El chico suspiró con gusto. ¡Qué cosa tan magnífica era aquello de la reflexión! En el fondo, ¿tal vez su horrible vida había sido un sufrimiento necesario porque le había llevado hasta Druon? De inmediato, la inquietud y la pena atemperaron su inmensa satisfacción: ¿y si el médico, la médica, le abandonaba? Eso sería peor entonces que un tiempo antes, pues ya había disfrutado de la ternura, de la inteligencia, de la dignidad y del valor. Alarmado, abrió la boca, pero después se echó atrás.
* * *
—¿Qué querías decir? —inquirió Druon tras haberse percatado de su confusión.
—No, nada, maestro.
—Vamos, quiero saberlo.
Al borde del llanto, Huguelin preguntó con voz temblorosa:
—¿Vais a dejarme? ¿A devolverme?
Druon sonrió, emocionado, y afirmó de forma inapelable:
—Nunca. Por mi honor. Te lo dije: puedes irte cuando lo desees. En cuanto a mí, yo te guardaré a mi lado tanto tiempo como tú quieras, salvo si no me mientes nunca.
El miedo conquistó al chico. Ya que, de hecho, le mentía, aunque solo fuese por omisión. Cierto es que la discreción le justificaba.

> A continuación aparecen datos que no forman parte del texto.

/-- Every pass with rows in an engine meets a fault: the oldest has written its rows below `written`, the newest has issued its rows
below `issued`, and the others all their rows; in a re-run only the oldest has issued any (R254). -/
def abortAll (die core written issued : Nat) (rerunning : Bool) : Bool → List Pass → Act
  | _, [] => .nop
  | oldest, p :: ps =>
    let w := if oldest then written else 0
    let n := if rerunning then (if oldest then issued else 0) else if ps.isEmpty then max issued (p.cmd.row + 1) else 2 ^ 24
    .seq (abortPass die core p w n) (abortAll die core written issued rerunning false ps)

/-- A pass runs again with weights read from W-store anew; one whose weights cannot be read again ends with that error (R252; log
entry 142). -/
def rerunPass (die core : Nat) (p : Pass) : Act :=
  withFlags (p.flags ||| flagRerun) (do
      let ws ← M.collect p.ws (reread die core)
      pure { p with ws := ws })
    fun r flags => .all [
      putPass die core (match r with
        | .ok q => { q with flags := flags }
        | .error z => { p with fail := some ⟨z.code, 0, z.detail⟩, flags := flags, rerun := false }),
      .each (p.engines.zipIdx) fun q => .all [
        .inc .ENG_RERUNS die (ctxIdx core q.1),
        match r with
        | .ok v => .engine die core q.1 fun g => { g with active := (v.ws[q.2]?).orElse fun _ => g.active }
        | .error _ => .nop]]

/-- The passes that a fault has aborted run again in their order, each from its first row (R252, R254), or, when their context is
pre-empted, end as pre-empted (R255). -/
def rerunAll (die core e : Nat) : Act :=
  .seq (.get fun s => .each ((s.engine die core e).flight.filter fun p => p.rerun) fun p =>
      if s.ctxState die core p.ctx == 3 then suspend die core p p.written p.flags else rerunPass die core p)
    (.seq (retireEmpties die core) (.upTo 4 (showEngine die core)))

/-- ENG_FAULT_INFO of a fault: row and column are zero for control parity. -/
def faultInfo (kind row col : Nat) : Nat := if kind == 3 then 3 else kind + row % 64 * 2 ^ 8 + col % 64 * 2 ^ 16

/-- Faults of class ENGINE_RERUN of the last 24 h of device time (R689). -/
def State.recentFaults (s : State) (die core e : Nat) : List Nat :=
  (s.engine die core e).faults.filter fun t => decide (s.now die < t + 86400000000000)

/-- The next fault of the engine fences it (R689). -/
def State.atLimit (s : State) (die core e : Nat) : Bool :=
  let limit := s.rd .FLT_ENG_LIMIT die
  limit != 0 && decide (limit - 1 ≤ (s.recentFaults die core e).length)

/-- A fault that fences nothing is counted with class ENGINE_RERUN (16 R688, R689). -/
def countFault (die core e info : Nat) : Act :=
  .get fun s => .all [
    .engine die core e fun g => { g with faults := s.now die :: s.recentFaults die core e },
    faultRecord die .engineRerun 1 0 (dieEngine core e) ((s.partOfCore die core).getD 0xFF) info]

/-- The running proof of an engine. -/
def State.provingBy (s : State) (die core e : Nat) : Option Proof := s.proofOf die core fun q => q.state == 1 && q.engines.contains e

/-- A fault with passes in the array (R250 to R254): staged weights of every engine of the chain are discarded. A fault of an engine
under proof ends as R706 of 16 says. -/
def faultInArray (die core e info written issued : Nat) : Act :=
  .get fun s =>
    let ps := (s.engine die core e).flight.filter Pass.inArray
    let again := (s.engine die core e).rerunning
    .all [
      .each (e :: ps.flatMap fun p => p.engines).dedup (discardForReload die core),
      abortAll die core written issued again true ps,
      match s.provingBy die core e with
      | some q => faultInProof die q e info
      | none =>
        if again || s.atLimit die core e then fenceEngine die core e info
        else .seq (countFault die core e info) (rerunAll die core e)]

Sin embargo, se trataba de hecho de una ocultación.
—Es que…
Huguelin vio cómo el hermoso rostro se apagaba y su miedo se transformó en pánico.
—¡Confiesa!
—Es que… En realidad no es una mentira…
—Estoy esperando.
—Yo no he hurgado… Solo quería ordenar, limpiar… No he metido las narices donde no me llamaban —casi gritó.
—Huguelin, estoy esperando —se impacientó Druon.
—Bueno… yo sé que… en fin, vos no sois en realidad… bueno, más bien una médica… en cierto modo —farfulló el chico, con las lágrimas resbalándole desde los párpados—. ¿Me detestáis? ¿Os vais a deshacer de mí?
Se llevó las manos a los ojos y Druon se levantó para envolverlo entre sus brazos. Le dio un beso en el pelo, dulce como los de un bebé y murmuró:
—No.
Se enderezó y dijo en un tono gracioso:
—En el fondo es mejor. Eso va a facilitarme la vida sobremanera. Esa tira de lino con la que me comprimo el pecho día y noche me sofoca.
El niño le miró de hito en hito, sin estar todavía seguro del todo.
Volviendo a ponerse serio, el médico añadió:
—Jovencito, vas a jurarme, ante Dios, la santa Virgen, por tu alma y tu honor que nunca revelarás a nadie, ni siquiera a un sacerdote, lo que has descubierto. No exagero. Más adelante te contaré las imperiosas razones que me han obligado a disfrazarme así.
—¡Lo juro! Lo juro mil veces. Por todo. Que arda en el infierno por toda la eternidad si perjuro y que todos meen sobre mi tumba riéndose a carcajadas.
—Muy bien… «Escupan» hubiera sido preferible e igual de evocador.